## WHAT YOU SHOULD DO
Copy out, exactly as written, only the line containing "address (R9, R47, R60, R90 of spec/). -/" and the lines after it through the end of the records.

[INPUT RECORDS — start]

-- ==== Sys2Proof/Word.lean ====
section
/-! DEFINITION. The two word sizes of the block: a byte of a buffer and a 32-bit register, command word or host
address (R9, R47, R60, R90 of spec/). -/

namespace Sys2Proof

/-- A buffer byte, bits 7 (most significant) down to 0 (R9). -/
abbrev Byte := BitVec 8

/-- A 32-bit register value, command word or host address (R47, R60, R90). -/
abbrev Word := BitVec 32

end Sys2Proof
end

[INPUT RECORDS — finish]

## EXERCISE SOLUTION
address (R9, R47, R60, R90 of spec/). -/

namespace Sys2Proof

/-- A buffer byte, bits 7 (most significant) down to 0 (R9). -/
abbrev Byte := BitVec 8

/-- A 32-bit register value, command word or host address (R47, R60, R90). -/
abbrev Word := BitVec 32

end Sys2Proof
end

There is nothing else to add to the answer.